** WORK TASK **
From the first line to the last, write out the data below exactly.

● ● ●

-- ==== Sys2Proof/Machine/Core.lean ====
section
/-! DEFINITION. The machine handed to the host. -/

def Sys2Proof.core : Host.Core :=
  { State := Sys2Proof.Machine.State, Fault := Sys2Proof.Machine.Fault, Refusal := Sys2Proof.Machine.Refusal,
    step := Sys2Proof.Machine.step, reset := Sys2Proof.Machine.State.reset }
end

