/-- A block at its end with no advance to take. In STOPPING it is dropped and the lane becomes IDLE; in PAUSED it is kept,
which changes nothing of the lane's playout (log 14); in IDLE, HELD and STARVED it is dropped. In PLAYING, where a SKIP has set
p and the block is another position's, it is dropped and p is started: where p is not f, p is in play from its first pair, a
COPY block RISING from level 0; where p is f, and not the end of the stream, the lane is in UNDERRUN with the cause its
transport's state gives, no block in play and its loss episode ended. And a fall that ends in STOPPING drops the block and
leaves the lane IDLE (R105, R106, R113, R115, R165). -/
def Obligations.BlockAndFallEnd : Prop :=
  ∀ (l : LaneId) (b : PlayBlock) (s : State), s.released = true → (s.lane l).plu.block = some b →
    (s.lane l).Settled →
    (b.next = 588 → (s.lane l).seq.state = .stopping →
      ∃ t, exec (.blockEndNotPlaying l) s = .next t ∧ (t.lane l).seq.state = .idle ∧ (t.lane l).plu.block = none ∧
        (t.lane l).plu.gain = .silent ∧ (t.lane l).p = (s.lane l).p ∧ (t.lane l).f = (s.lane l).f) ∧
    (b.next = 588 → (s.lane l).seq.state = .paused →
      ∃ t, exec (.blockEndNotPlaying l) s = .next t ∧ (t.lane l).seq.state = .paused ∧
        (t.lane l).plu = (s.lane l).plu ∧ (t.lane l).p = (s.lane l).p ∧ (t.lane l).f = (s.lane l).f) ∧
    (b.next = 588 → (s.lane l).seq.state = .idle ∨ (s.lane l).seq.state = .held ∨ (s.lane l).seq.state = .starved →
      ∃ t, exec (.blockEndNotPlaying l) s = .next t ∧ (t.lane l).seq.state = (s.lane l).seq.state ∧
        (t.lane l).plu.block = none ∧ (t.lane l).plu.gain = .silent ∧ (t.lane l).plu.level = 0 ∧
        (t.lane l).p = (s.lane l).p ∧ (t.lane l).f = (s.lane l).f) ∧
    (b.next = 588 → (s.lane l).seq.state = .playing → b.position ≠ (s.lane l).p →
      ∃ t, exec (.blockEndNotPlaying l) s = .next t ∧ (t.lane l).f = (s.lane l).f ∧
        ((s.lane l).p ≠ (s.lane l).f →
          (t.lane l).seq.state = .playing ∧ (t.lane l).p = (s.lane l).p ∧ (t.lane l).plu.cause = none ∧
          ∃ b', (t.lane l).plu.block = some b' ∧ b'.position = (s.lane l).p ∧ b'.next = 0 ∧
            (t.lane l).plu.level = 0 ∧ (t.lane l).plu.gain = if b'.form = .copy then .rising else .silent) ∧
        ((s.lane l).p = (s.lane l).f → s.Inv → s.share l ≠ 0 →
          (∀ g, (s.lane l).lastSegment = some g → (s.lane l).f ≠ g.ref.endIndex) →
          (t.lane l).seq.state = .underrun ∧ (t.lane l).p = (s.lane l).p ∧ (t.lane l).plu.block = none ∧
          (t.lane l).plu.gain = .silent ∧ (t.lane l).plu.level = 0 ∧ (t.lane l).plu.episode = none ∧
          (t.lane l).plu.cause = some (if (s.tlc l).state = .offline ∨ (s.tlc l).state = .starting then .transport
            else if (s.tlc l).state = .mechHeld then .mechanism else .read))) ∧
    ((s.lane l).seq.state = .stopping → (s.lane l).plu.gain = .silent →
      ∃ t, exec (.fallEnd l) s = .next t ∧ (t.lane l).seq.state = .idle ∧ (t.lane l).plu.block = none ∧
        (t.lane l).p = (s.lane l).p ∧ (t.lane l).f = (s.lane l).f)

/-! ### Repair scheduler -/

/-- The work decision as the settle time's end releases quiet on a lane that rests for it with a READY transport. Where
the lead lets a repair start, the earliest span that may be repaired is activated: REPAIR, the target its extent and
segment, the attempt its attempts plus 1, at ReadSpeed for the first and 1× after it, steady for the third, with a SEEK
for it. With no such span or not enough lead the fill decision follows: REST with its reason and nothing sent, or FILL
with a SEEK to f. It is stated where no request waits, no mark of an event is left and no lane waits, primes or is in
UNDERRUN (R64, R65, R81 to R84, R89, R90, R91, R96; marks, log 8). -/
def Obligations.WorkDecided : Prop :=
  ∀ (l : LaneId) (s : State), s.released = true → s.loader.settleTimer.isSome = true → s.loader.queue = [] →
    s.loader.state = .faulted ∨ (s.loader.state = .settling ∧ s.loader.toRecovery = false) →
    (∀ m, (s.lane m).Settled ∧ (s.lane m).seq.state ≠ .priming ∧ (s.lane m).seq.state ≠ .underrun) →
    s.Inv → s.Unmarked → s.RestsForQuiet l →
    ∃ t, exec .settleTimerExpiry s = .next t ∧ (t.lane l).rsc.quiet = false ∧
      (∀ (y : Span) (r : RepairPart) (speed : Speed), (s.lane l).MayStart (s.settings l) → y ∈ (s.lane l).spans →
        (s.lane l).MayRepair (s.settings l).repairMargin y → y.repair = some r →
        (∀ z ∈ (s.lane l).spans, (s.lane l).MayRepair (s.settings l).repairMargin z →
          ahead y.first (s.lane l).p ≤ ahead z.first (s.lane l).p) →
        speed = (if r.attempts = 0 then speedOf (s.settings l).readSpeed else .x1) →
        (t.lane l).rsc.mode = .repair ∧ (t.lane l).rsc.rest = none ∧
        (t.lane l).rsc.target = some { first := y.first, last := plus y.first (y.count - 1), seg := y.seg } ∧
        (t.lane l).rsc.attempt =
          some { number := r.attempts + 1, speed := speed, steady := decide (2 ≤ r.attempts) } ∧
        (t.lane l).activeSpan = some { y with repair := some { r with active := true } } ∧ (t.lane l).madeGood = 0 ∧
        s.SeekSent t l .repair y.seg y.first speed (decide (2 ≤ r.attempts))) ∧
      (¬(s.lane l).MayStart (s.settings l) ∨
          (∀ y ∈ (s.lane l).spans, ¬(s.lane l).MayRepair (s.settings l).repairMargin y) →
        s.FillDecided t l ∧ (t.lane l).spans = (s.lane l).spans)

● ● ●

** ANSWER TO THIS TASK **
-- ==== Sys2Proof/Machine/Core.lean ====
section
/-! DEFINITION. The machine handed to the host. -/

def Sys2Proof.core : Host.Core :=
  { State := Sys2Proof.Machine.State, Fault := Sys2Proof.Machine.Fault, Refusal := Sys2Proof.Machine.Refusal,
    step := Sys2Proof.Machine.step, reset := Sys2Proof.Machine.State.reset }
end

/-- A block at its end with no advance to take. In STOPPING it is dropped and the lane becomes IDLE; in PAUSED it is kept,
which changes nothing of the lane's playout (log 14); in IDLE, HELD and STARVED it is dropped. In PLAYING, where a SKIP has set
p and the block is another position's, it is dropped and p is started: where p is not f, p is in play from its first pair, a
COPY block RISING from level 0; where p is f, and not the end of the stream, the lane is in UNDERRUN with the cause its
transport's state gives, no block in play and its loss episode ended. And a fall that ends in STOPPING drops the block and
leaves the lane IDLE (R105, R106, R113, R115, R165). -/
def Obligations.BlockAndFallEnd : Prop :=
  ∀ (l : LaneId) (b : PlayBlock) (s : State), s.released = true → (s.lane l).plu.block = some b →
    (s.lane l).Settled →
    (b.next = 588 → (s.lane l).seq.state = .stopping →
      ∃ t, exec (.blockEndNotPlaying l) s = .next t ∧ (t.lane l).seq.state = .idle ∧ (t.lane l).plu.block = none ∧
        (t.lane l).plu.gain = .silent ∧ (t.lane l).p = (s.lane l).p ∧ (t.lane l).f = (s.lane l).f) ∧
    (b.next = 588 → (s.lane l).seq.state = .paused →
      ∃ t, exec (.blockEndNotPlaying l) s = .next t ∧ (t.lane l).seq.state = .paused ∧
        (t.lane l).plu = (s.lane l).plu ∧ (t.lane l).p = (s.lane l).p ∧ (t.lane l).f = (s.lane l).f) ∧
    (b.next = 588 → (s.lane l).seq.state = .idle ∨ (s.lane l).seq.state = .held ∨ (s.lane l).seq.state = .starved →
      ∃ t, exec (.blockEndNotPlaying l) s = .next t ∧ (t.lane l).seq.state = (s.lane l).seq.state ∧
        (t.lane l).plu.block = none ∧ (t.lane l).plu.gain = .silent ∧ (t.lane l).plu.level = 0 ∧
        (t.lane l).p = (s.lane l).p ∧ (t.lane l).f = (s.lane l).f) ∧
    (b.next = 588 → (s.lane l).seq.state = .playing → b.position ≠ (s.lane l).p →
      ∃ t, exec (.blockEndNotPlaying l) s = .next t ∧ (t.lane l).f = (s.lane l).f ∧
        ((s.lane l).p ≠ (s.lane l).f →
          (t.lane l).seq.state = .playing ∧ (t.lane l).p = (s.lane l).p ∧ (t.lane l).plu.cause = none ∧
          ∃ b', (t.lane l).plu.block = some b' ∧ b'.position = (s.lane l).p ∧ b'.next = 0 ∧
            (t.lane l).plu.level = 0 ∧ (t.lane l).plu.gain = if b'.form = .copy then .rising else .silent) ∧
        ((s.lane l).p = (s.lane l).f → s.Inv → s.share l ≠ 0 →
          (∀ g, (s.lane l).lastSegment = some g → (s.lane l).f ≠ g.ref.endIndex) →
          (t.lane l).seq.state = .underrun ∧ (t.lane l).p = (s.lane l).p ∧ (t.lane l).plu.block = none ∧
          (t.lane l).plu.gain = .silent ∧ (t.lane l).plu.level = 0 ∧ (t.lane l).plu.episode = none ∧
          (t.lane l).plu.cause = some (if (s.tlc l).state = .offline ∨ (s.tlc l).state = .starting then .transport
            else if (s.tlc l).state = .mechHeld then .mechanism else .read))) ∧
    ((s.lane l).seq.state = .stopping → (s.lane l).plu.gain = .silent →
      ∃ t, exec (.fallEnd l) s = .next t ∧ (t.lane l).seq.state = .idle ∧ (t.lane l).plu.block = none ∧
        (t.lane l).p = (s.lane l).p ∧ (t.lane l).f = (s.lane l).f)

/-! ### Repair scheduler -/

/-- The work decision as the settle time's end releases quiet on a lane that rests for it with a READY transport. Where
the lead lets a repair start, the earliest span that may be repaired is activated: REPAIR, the target its extent and
segment, the attempt its attempts plus 1, at ReadSpeed for the first and 1× after it, steady for the third, with a SEEK
for it. With no such span or not enough lead the fill decision follows: REST with its reason and nothing sent, or FILL
with a SEEK to f. It is stated where no request waits, no mark of an event is left and no lane waits, primes or is in
UNDERRUN (R64, R65, R81 to R84, R89, R90, R91, R96; marks, log 8). -/
def Obligations.WorkDecided : Prop :=
  ∀ (l : LaneId) (s : State), s.released = true → s.loader.settleTimer.isSome = true → s.loader.queue = [] →
    s.loader.state = .faulted ∨ (s.loader.state = .settling ∧ s.loader.toRecovery = false) →
    (∀ m, (s.lane m).Settled ∧ (s.lane m).seq.state ≠ .priming ∧ (s.lane m).seq.state ≠ .underrun) →
    s.Inv → s.Unmarked → s.RestsForQuiet l →
    ∃ t, exec .settleTimerExpiry s = .next t ∧ (t.lane l).rsc.quiet = false ∧
      (∀ (y : Span) (r : RepairPart) (speed : Speed), (s.lane l).MayStart (s.settings l) → y ∈ (s.lane l).spans →
        (s.lane l).MayRepair (s.settings l).repairMargin y → y.repair = some r →
        (∀ z ∈ (s.lane l).spans, (s.lane l).MayRepair (s.settings l).repairMargin z →
          ahead y.first (s.lane l).p ≤ ahead z.first (s.lane l).p) →
        speed = (if r.attempts = 0 then speedOf (s.settings l).readSpeed else .x1) →
        (t.lane l).rsc.mode = .repair ∧ (t.lane l).rsc.rest = none ∧
        (t.lane l).rsc.target = some { first := y.first, last := plus y.first (y.count - 1), seg := y.seg } ∧
        (t.lane l).rsc.attempt =
          some { number := r.attempts + 1, speed := speed, steady := decide (2 ≤ r.attempts) } ∧
        (t.lane l).activeSpan = some { y with repair := some { r with active := true } } ∧ (t.lane l).madeGood = 0 ∧
        s.SeekSent t l .repair y.seg y.first speed (decide (2 ≤ r.attempts))) ∧
      (¬(s.lane l).MayStart (s.settings l) ∨
          (∀ y ∈ (s.lane l).spans, ¬(s.lane l).MayRepair (s.settings l).repairMargin y) →
        s.FillDecided t l ∧ (t.lane l).spans = (s.lane l).spans)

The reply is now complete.